Тогда Кэсси было десять, а Бенджи — пять. Карен приехала, чтобы помочь Майку, и теперь я знала, каким именно образом. Пока они занимались любовью, ее сын и наши дети спокойно спали за стенкой.
Похороны были более чем скромными. Отец рассорился почти со всеми соседями по маленькой грязной улочке, где я выросла, да он и не дружил ни с кем никогда. Пришли две кузины, едва знавшие его, кое-кто из паба, пара коллег с прошлой работы. Священник произнес лживые слова о том, каким любящим семьянином был покойный, как помогал людям и шутил. Ничего такого не было и в помине.
После похорон, собирая вместе с матерью его поношенные вещи — свитера с дырявыми воротниками и потертые брюки, — я наткнулась на отцовскую курительную трубку, лежавшую на подлокотнике кресла. В нем он сидел вечерами, щелкая пультом от телевизора, и кричал на нас, если мы проходили мимо или слишком громко разговаривали. Мать сказала что-то вроде: «Он любил эту трубку, смотри не сломай», и тогда меня прорвало. Я обвинила ее в притворстве. Как она могла соглашаться, что отец — хороший человек, после всего, что он сделал?! Как могла слушать то, что говорили в церкви, зная, что наша с ней жизнь зависела только от его настроения и кулаков?! Как будто это не он сломал ей руку и пинал, когда она лежала, полуживая, на полу. Как будто он не оставлял отпечатки ладоней на моих щеках, не швырял в меня кружку с чаем, если ему что-то было не по нраву.

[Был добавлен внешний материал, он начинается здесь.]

-- ==== Sys2Proof/Machine/NonceRandom.lean ====
section
/-! DEFINITION. The randomized nonce: rnd_k (41_nonce_random.md R131), shared with SIGN_RND, and NONCE_RND (R130). -/

namespace Sys2Proof.Machine

open Sys2Proof

/-- `T[0..len(c)) ← c` on the hidden T. -/
def State.putT (s : State) (c : Bytes) : State :=
  { s with nonce := { s.nonce with t := splice s.nonce.t 0 c } }

/-- The head of rnd_k: DRAWS ← 0, and on to the first draw (41_nonce_random.md R131). -/
def State.startDraws (s : State) (i : Instr) : State := { s with draws := 0 }.goto i .draw

/-- The draw's bytes into T (41_nonce_random.md R131). -/
def State.takeDraw (s : State) (i : Instr) (e : Bytes) : State :=
  let s := s.putT (fit s.opsz e)
  { s with nonce := { s.nonce with tlen := s.opsz } }.goto i .test

/-- An Entropy call that the source answers: the draw is counted, and the answer taken (41_nonce_random.md R131). -/
def State.entropyAnswered (s : State) (i : Instr) (a : EntropyAnswer) (rest : List EntropyAnswer) : State :=
  let s := { s with
    draws := s.draws + 1
    oracles := { s.oracles with entropy := rest }
    trace := .entropy s.opsz :: s.trace }
  match a with
  | .fail => s.hwFault i .entropy
  | .bytes e => s.takeDraw i e

/-- rnd_k at its bound test and Entropy call; an unanswered call leaves the engine in it (41_nonce_random.md R131,
70_reset_and_hazards.md R248). -/
def State.drawStep (s : State) (i : Instr) : State :=
  if s.draws = s.params.rndMaxDraws then s.raise i .insufficientEntropy
  else
    match s.oracles.entropy with
    | [] => s
    | a :: rest => s.entropyAnswered i a rest

/-- The masked candidate be(OPSZ, mask(int(T), qlen)) (41_nonce_random.md R131). -/
def State.maskedCand (s : State) : Bytes := be s.opsz (mask (beInt s.cand) s.qlen)

/-- rnd_k at its test-and-redraw decision: on to `accepted`, or to the next draw (41_nonce_random.md R131). -/
def State.testStep (s : State) (i : Instr) (accepted : Point) : State :=
  (s.putT s.maskedCand).goto i (if outOfRange s.maskedCand s.order then .draw else accepted)

/-- The end of NONCE_RND and NONCE_DET: the candidate into NONCE, zero above it, and finish()
(41_nonce_random.md R130, 42_nonce_rfc6979.md R142). -/
def State.giveNonce (s : State) (i : Instr) : State := (s.fill .nonce s.cand).finish i

/-- NONCE_RND (41_nonce_random.md R130): its engine step at the control point. -/
def execNonceRnd (s : State) : Outcome :=
  .next (match s.pointOf .nonceRnd with
    | .draw => s.drawStep .nonceRnd
    | .test => s.testStep .nonceRnd .finish
    | .finish => s.giveNonce .nonceRnd
    | _ => if s.curveOk then s.startDraws .nonceRnd else s.raise .nonceRnd .invalidArgument)

end Sys2Proof.Machine
end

Она отвечала мне в таком же духе. Как я смела явиться и совать нос в их жизнь, порочить отца в день, когда его предали земле?! Тогда я схватила чемодан и, вылетев из дома, бежала оттуда на неудобных высоких каблуках, и мне было плевать, видят ли соседи слезы гнева на моем лице. А потом почувствовала облегчение. Отныне я была не обязана привозить к ней в гости детей, смотреть, как Бенджи взбирается по крутой, опасной лестнице или как Кэсси давится обедом из консервов, приготовленным матерью. Эта страница моей жизни перевернута.
— Прости, мама. Я не должна была всего этого говорить. По крайней мере, не в тот день.
Мать отмахнулась:
— Забудь, Элисон. Сейчас надо думать, как выбраться из нынешней ситуации.